Calculating the number of moles of Na:
Number of moles of Na = Mass of Na / Molar mass of Na
Number of moles of Na = 103.0 g / 22.99 g/mol
Step 2: Convert the volume of Cl2 to moles using the ideal gas law.
At STP, 1 mole of any gas occupies 22.4 liters.
Calculating the number of moles of Cl2:
Number of moles of Cl2 = Volume of Cl2 / 22.4 L/mol
Number of moles of Cl2 = 13.0 L / 22.4 L/mol
Step 3: Write and balance the chemical equation.
The balanced equation for the reaction is:
2Na (s) + Cl2 (g) --> 2NaCl (s)
Step 4: Determine the limiting reactant.
To find the limiting reactant, we need to compare the ratio of moles of Na and Cl2 to the stoichiometric ratio in the balanced equation.
From step 1, we have the number of moles of Na.
From step 2, we have the number of moles of Cl2.
The stoichiometric ratio from the balanced equation is 2:1 for Na:Cl2.

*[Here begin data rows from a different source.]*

/-- An ownership entry from its fields (R323). -/
def ownMake (st prev : Nat) (code reg priv fail nv : Bool) (nwid wid seg : Nat) : Nat :=
  packBits [(16, seg), (12, 0), (12, wid), (12, nwid), (1, 0), (1, b2n nv), (1, b2n fail), (1, b2n priv), (1, b2n reg),
    (1, b2n code), (3, prev), (3, st)]

/-! Bank tags (R210 to R212) -/

/-- A frame lies in a vault. -/
def isVault (pa : Nat) : Bool := paTier pa = 0
/-- Bank of a vault address: vault * 128 + bank. -/
def bankOf (pa : Nat) : Nat := paOff pa / 1048576
def State.tag (s : State) (pa : Nat) : Nat := (Sparse.get tagReset (s.die (paDie pa)).tags (bankOf pa)).toNat
def State.setTag (s : State) (pa : Nat) (v : Nat) : State :=
  s.updDie (paDie pa) fun x => { x with tags := Sparse.set tagReset x.tags (bankOf pa) (BitVec.ofNat 16 v) }

/-- The bank tag that agrees with an ownership entry (R211, R323). -/
def tagOf (e : Nat) : Nat :=
  let st := ownState e
  if st = ownFree then 0
  else if st = ownScrub then 0x4000
  else if st = ownShared then 0xC000 + ownWid e
  else 0x8000 + ownWid e

/-- The tag of the bank that holds vault frame `i` once entry `v` is written there: that of `v` where a world owns it,
else that of the first owned frame of the bank, else that of `v` (eight frames share a bank; log entry 16). -/
def State.bankTag (s : State) (d i v : Nat) : Nat :=
  let owned (e : Nat) : Bool := ownState e ≠ ownFree && ownState e ≠ ownScrub
  if owned v then tagOf v
  else
    match ((List.range 8).map fun k => s.ownerEntry d (i / 8 * 8 + k)).find? owned with
    | some e => tagOf e
    | none => tagOf v

/-- Write an ownership entry and, in a vault, its bank tag, in one step (R211). -/
def State.setOwnerTag (s : State) (d i v : Nat) : State :=
  let s' := s.setOwner d i v
  if i < 0x4000 then s'.setTag (framePa d i) (s'.bankTag d i v) else s'

/-! Cache slices (R215 to R218) -/

/-- Slice and set of a physical line number (R215). -/
def sliceOf (line : Nat) : Nat := bits line 4 0 ^^^ bits line 9 5 ^^^ bits line 14 10 ^^^ bits line 19 15
def setOfLine (line : Nat) : Nat := bits line 16 5

def Slice.resident (x : Slice) (line : Nat) : Bool := x.lines.any (·.line = line)
/-- A line an atomic or a routine holds (R288). -/
def Slice.holds (x : Slice) (line : Nat) : Bool := x.queues.any (fun q => q.line = line)
/-- The occupancy counter of a micro-context (R217). -/
def Slice.occupancy (x : Slice) (ctx : Nat) : Nat := (x.lines.filter (·.attr = some ctx)).length

/-- A micro-context is over its soft limit (R217). -/
def State.overLimit (s : State) (x : Slice) (ctx : Nat) : Bool :=
  let lim := s.blkBits ctx 0x50 63 47
  lim ≠ 0 && x.occupancy ctx ≥ lim

/-- The line that makes room for a fill of set `set` by `ctx` (R218); none where a way is free. -/
def State.victim (s : State) (x : Slice) (set ctx : Nat) : Option Nat :=
  let ways := x.lines.filter (fun l => setOfLine l.line = set)
  if ways.length < 16 then none
  else
    let free := ways.filter (fun l => !x.holds l.line)
    let mine := free.filter (fun l => l.attr = some ctx)
    let ofOver := free.filter (fun l => match l.attr with
      | some c => s.overLimit x c
      | none => false)
    let pick (l : List CacheLine) : Option Nat := l.head?.map (·.line)
    if s.overLimit x ctx && !mine.isEmpty then pick mine
    else if !ofOver.isEmpty then pick ofOver
    else pick free

/-- Bring the line of a physical address into its slice for `ctx`, making it the most recently used (R215, R217, R218).
A line that leaves is written back: memory holds its bytes already. -/
def State.fillLine (s : State) (pa ctx : Nat) : State :=
  let line := pa / 64
  let d := paDie pa
  let i := sliceOf line
  let x := s.slice d i
  match x.lines.find? (·.line = line) with
  | some l => s.setSlice d i { x with lines := x.lines.filter (·.line ≠ line) ++ [l] }
  | none =>
    let kept := match s.victim x (setOfLine line) ctx with
      | some v => x.lines.filter (·.line ≠ v)
      | none => x.lines
    let attr := if ownChecked (s.ownerAt pa) = ownShared then none else some ctx
    s.setSlice d i { x with lines := kept ++ [⟨line, false, attr, []⟩] }

/-- Mark the resident line of a physical address dirty: the page keeps the bytes the line had (R215). -/
def State.dirtyLine (s : State) (pa : Nat) : State :=
  let line := pa / 64
  s.updSlice (paDie pa) (sliceOf line) fun x =>
    { x with lines := x.lines.map fun l =>
        if l.line = line && !l.dirty then { l with dirty := true, stale := s.readPa (64 * line) 64 } else l }

/-- Drop the line of a physical address from its slice. -/
def State.dropLine (s : State) (pa : Nat) : State :=
  s.updSlice (paDie pa) (sliceOf (pa / 64)) fun x => { x with lines := x.lines.filter (·.line ≠ pa / 64) }

/-- Write the line of a physical address back to its page (R236). -/
def State.cleanLine (s : State) (pa : Nat) : State :=
  s.updSlice (paDie pa) (sliceOf (pa / 64)) fun x =>
    { x with lines := x.lines.map fun l => if l.line = pa / 64 then { l with dirty := false, stale := [] } else l }

/-- The first addresses of the 64-byte lines that `[pa, pa+n)` touches. -/
def linesOf (pa n : Nat) : List Nat :=
  if n = 0 then [] else (List.range ((pa + n - 1) / 64 - pa / 64 + 1)).map fun i => 64 * (pa / 64 + i)

/-- An access by byte address passes the slices: a page of HBM or of the host tier is cached, a vault line only while it is
resident (R207, R215, R216); the line it uses is the most recently used one (R218). -/
def State.throughSlices (s : State) (pa n ctx : Nat) (write : Bool) : State :=
  (linesOf pa n).foldl (fun s a =>
    if isVault a && !(s.slice (paDie a) (sliceOf (a / 64))).resident (a / 64) then s
    else if write then (s.fillLine a ctx).dirtyLine a else s.fillLine a ctx) s

/-! Translation (R308 to R317) -/

def AccessKind.isWrite : AccessKind → Bool
  | .write => true
  | _ => false

/-- Table entry bits: R, W and X as a number, R in bit 0, W in bit 1, X in bit 2. -/
def entryPerm (e : Nat) : Nat := bits e 4 2

def entryAddr (e : Nat) : Nat := bits e 51 8 * 256

/-- Shift of the index of each level, and its entries (R308, R310). -/
def levelShift : Nat → Nat
  | 0 => 40
  | 1 => 32
  | 2 => 27
  | 3 => 22
  | _ => 17

def levelEntries : Nat → Nat
  | 0 => 512
  | 1 => 256
  | _ => 32

/-- A tier code that exists (R309). -/
def tierOk (pa : Nat) : Bool := paTier pa ≤ 3

/-- A valid entry of level `n` is malformed (R312), for die `d`'s addresses; so is a 4 GiB leaf in a vault, where no such page is
ever placed (R210; log entry 92). -/
def entryMalformed (n d e : Nat) : Bool :=
  let leaf := bit e 1
  let a := entryAddr e
  let perm := entryPerm e
  bits e 63 52 ≠ 0 || bits e 7 5 ≠ 0
    || (leaf && n = 0) || (!leaf && n = 4)
    || (!leaf && perm ≠ 0)
    || (leaf && perm ≠ 1 && perm ≠ 3 && perm ≠ 4)
    || (if leaf then a % 2 ^ levelShift n ≠ 0 else a % (8 * levelEntries (n + 1)) ≠ 0)
    || (leaf && (!tierOk a || paDie a ≠ d || (n = 1 && paTier a = 0)))

/-- A leaf found by a walk: physical address of its page, log2 of the page size, permissions. -/
structure Leaf where
  pa   : Nat
  size : Nat
  perm : Nat
deriving DecidableEq, Repr

/-- A page the walk may read a table from: OWNED (or HOST, R324) by world 0, on the micro-context's home die (R313). -/
def State.tablePage (s : State) (ctx pa : Nat) : Bool :=
  let e := s.ownerAt pa
  ownPrivate (ownState e) && ownWid e = 0 && paDie pa = homeDie ctx

/-- Walk from the table of level `n` at `tab`; `fuel` counts the levels left. -/
def State.walkFrom (s : State) (ctx va : Nat) : (fuel n tab : Nat) → Option Leaf
  | 0, _, _ => none
  | fuel + 1, n, tab =>
    let at_ := tab + 8 * (va / 2 ^ levelShift n % levelEntries n)
    if !s.tablePage ctx at_ then none
    else
      let e := s.natPa at_ 8
      if !bit e 0 || entryMalformed n (bits va 51 49) e then none
      else if bit e 1 then some ⟨entryAddr e, levelShift n, entryPerm e⟩
      else s.walkFrom ctx va fuel (n + 1) (entryAddr e)

/-- The page that a moved or redirected page's table entries still name is where they stand for (R229 step 5, R246 step 3; log entry 60);
frames that a redirection has scattered are translated one by one. -/
def State.renamed (s : State) (wid va : Nat) (l : Leaf) : Leaf :=
  let names := ((s.die (paDie l.pa)).names.filter (·.wid = wid))
  if names.isEmpty then l
  else
    let now (k : Nat) : Nat := ((names.find? (·.src = l.pa / frameBytes + k)).map (·.dst)).getD (l.pa / frameBytes + k)
    if (List.range (2 ^ l.size / frameBytes)).all fun k => now k = now 0 + k then { l with pa := now 0 * frameBytes }
    else { l with pa := now (va % 2 ^ l.size / frameBytes) * frameBytes, size := 17 }

/-- The whole walk of a virtual address for a micro-context (R313, R314); none ends in cause 0x07. -/
def State.walk (s : State) (ctx va : Nat) : Option Leaf :=
  let root := s.blk ctx 0x08
  let at_ := root + 8 * bits va 51 49
  if root = 0 || !s.tablePage ctx at_ then none
  else
    let e := s.natPa at_ 8
    if !bit e 0 || bits e 63 52 ≠ 0 || bits e 7 1 ≠ 0 || entryAddr e % 4096 ≠ 0 then none
    else (s.walkFrom ctx va 5 0 (entryAddr e)).map (s.renamed (s.ctxWid ctx) va)

/-- Whether a walk from the table of level `n` at `tab` reads a table from a page that is not world 0's (R313). -/
def State.walkStrays (s : State) (ctx va : Nat) : (fuel n tab : Nat) → Bool
  | 0, _, _ => false
  | fuel + 1, n, tab =>
    let at_ := tab + 8 * (va / 2 ^ levelShift n % levelEntries n)
    let e := s.natPa at_ 8
    !s.tablePage ctx at_ ||
      (bit e 0 && !entryMalformed n (bits va 51 49) e && !bit e 1 && s.walkStrays ctx va fuel (n + 1) (entryAddr e))

/-- A walk of `va` stops at a table outside world 0's pages: the unit reports it to firmware (R313). -/
def State.tableFault (s : State) (ctx va : Nat) : Bool :=
  let root := s.blk ctx 0x08
  let at_ := root + 8 * bits va 51 49
  let e := s.natPa at_ 8
  root ≠ 0 && (!s.tablePage ctx at_ ||
    (bit e 0 && bits e 63 52 = 0 && bits e 7 1 = 0 && entryAddr e % 4096 = 0 && s.walkStrays ctx va 5 0 (entryAddr e)))

/-- A translation held in a TLB that covers an address. -/
def TlbEntry.hits (t : TlbEntry) (asid va : Nat) : Bool := t.asid = asid && t.va / 2 ^ t.size = va / 2 ^ t.size

/-- The replica in the vault of core `c`, where the entry names one (R225). -/
def TlbEntry.replicaFor (t : TlbEntry) (c : Nat) : Option Nat := t.copies.find? fun pa => paOff pa / 2 ^ 27 = c

/-- The page a memory-side entry gives core `c` of its die: its replica, or the master; while the page collapses, the master
(R225, R226). -/
def TlbEntry.pageFor (t : TlbEntry) (c : Nat) : Nat := if t.coll then t.pa else (t.replicaFor c).getD t.pa

/-- Where an access from `core` for `ctx` finds its translation (R207, R314): the core's TLB for its own die's addresses,
the memory-side TLB of the home die, the walk. -/
def State.leafOf (s : State) (core ctx va : Nat) : Option Leaf :=
  let d := bits va 51 49
  let own := if d = core / 16 then (s.core core).tlb.find? (·.hits ctx va) else none
  match own with
  | some t => some ⟨t.pa, t.size, t.leaf⟩
  | none =>
    match (s.die d).mtlb.find? (·.hits ctx va) with
    | some t => some ⟨if d = core / 16 then t.pageFor (core % 16) else t.pa, t.size, t.leaf⟩
    | none => s.walk ctx va

/-- What an access to one frame meets. -/
inductive Reach where
  | at (pa : Nat)
  /-- a page state stalls it (R224, R226, R230, R264) -/
  | stall (pa : Nat)
  /-- a register page answers it (R199) -/
  | register (pa : Nat)
  | trap (cause addr aux : Nat)
deriving DecidableEq, Repr

/-- `TRAPAUX` of causes 0x07 to 0x09 (R184). -/
def accessAux (k : AccessKind) (reg : Bool) (st : Nat) : Nat :=
  b2n k.isWrite + 2 * b2n (k = .fetch) + 4 * b2n reg + 256 * st

/-- The leaf's permissions refuse the access (R317, second row). -/
def permRefuses (perm : Nat) (k : AccessKind) : Bool :=
  match k with
  | .read => !bit perm 0
  | .write => !bit perm 1
  | .fetch => !bit perm 2

/-- A translation is one of the page of `va`, which lies at `pa`. -/
def TlbEntry.ofPage (t : TlbEntry) (ctx va pa : Nat) : Bool := t.hits ctx va || (t.pa ≤ pa && pa < t.pa + 2 ^ t.size)

/-- The page is read-duplicated (R225): a memory-side entry of it records replicas. -/
def State.duplicated (s : State) (ctx va pa : Nat) : Bool :=
  (s.die (bits va 51 49)).mtlb.any fun t => !t.copies.isEmpty && t.ofPage ctx va pa

/-- The arrival of a write of a job that waits for the collapse of the page at `pa`, or has waited for it (R226). -/
def State.collapseOrder (s : State) (core : Nat) (j : Job) (pa : Nat) : Option Nat :=
  [j.stalls.s, j.stalls.v, j.stalls.m, j.stalls.c].findSome? fun x => match x with
    | some ⟨va, .write, _, some o⟩ => match s.leafOf core j.ctx va with
      | some l => if l.pa ≤ pa && pa < l.pa + 2 ^ l.size then some o else none
      | none => none
    | _ => none

/-- A write of another core has stalled on the same page for its collapse before this one did: it performs first (R226). -/
def State.earlierWrite (s : State) (core pa : Nat) : Bool :=
  let own := ((s.job? core).bind (s.collapseOrder core · pa)).getD s.tick
  s.dies.any fun d => d.2.cores.any fun c => decide (16 * d.1 + c.1 ≠ core) && match c.2.job with
    | some j => match s.collapseOrder (16 * d.1 + c.1) j pa with
      | some o => o < own
      | none => false
    | none => false

/-- The world may use a frame by its ownership entry (third row of R317). A register page that is not private belongs to
no one world (R199); a shared segment belongs to its sharers (R246), also while it is moved (R317); a page in SCRUB has no owner
(R224; log entry 14). -/
def State.worldMay (s : State) (pa e wid : Nat) : Bool :=
  let st := ownState e
  if st = ownFree then false
  else if st = ownScrub then true
  else if ownReg e && !ownPriv e then true
  else if ownChecked e = ownShared then
    ownWid e = wid || s.hub.shared.any (fun g => g.frames.contains (pa / frameBytes) && g.sharers.contains wid)
  else ownWid e = wid

/-- The outcome of an access to a register page (R199): it succeeds, or it traps with cause 0x09. -/
def registerAllows (conf : Bool) (e : Nat) : AccessKind → Bool
  | .read => conf || !ownPriv e
  | .write => if ownPriv e then conf else !conf
  | .fetch => false

/-- The bank check of R212 on a vault address. -/
def State.bankCheck (s : State) (pa wid : Nat) (k : AccessKind) : Option Bool :=
  let t := s.tag pa
  match bits t 15 14 with
  | 0 => some false
  | 1 => none
  | 2 => some (bits t 11 0 = wid)
  | _ => some (k ≠ .write)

Let's calculate the number of moles of NaCl that can be produced using both the moles of Na and Cl2.
With Na: Number of moles of NaCl = Number of moles of Na * (2 moles of NaCl / 2 moles of Na)
With Cl2: Number of moles of NaCl = Number of moles of Cl2 * (2 moles of NaCl / 1 mole of Cl2)
Step 5: Determine the maximum theoretical yield of NaCl.
The limiting reactant is the one that produces the lesser amount of NaCl.
Now, compare the calculated number of moles of NaCl from both reactants.
If the number of moles of NaCl obtained from Na is smaller, Na is the limiting reactant.
If the number of moles of NaCl obtained from Cl2 is smaller, Cl2 is the limiting reactant.
After identifying the limiting reactant, calculate the maximum theoretical yield of NaCl using the moles of the limiting reactant.
Finally, convert the moles of NaCl to grams using its molar mass.
I hope this explanation helps you understand the process of finding the limiting reactant and calculating the maximum theoretical yield of NaCl.
Convert 103.0 g Na to moles. moles = grams/molar mass
Convert 13.0L Cl2 to moles . moles = L/22.4
Using the coefficients in the balanced equation, convert moles Na to moles NaCl.
Do the same for moles Cl2 to moles NaCl.
You will obtain two different answers and both can't be right. The correct answer in limiting reagent problems is ALWAYS the smaller value and the reagent producing the value is the limiting reagent.
grams NaCl = moles NaCl x molar mass NaCl.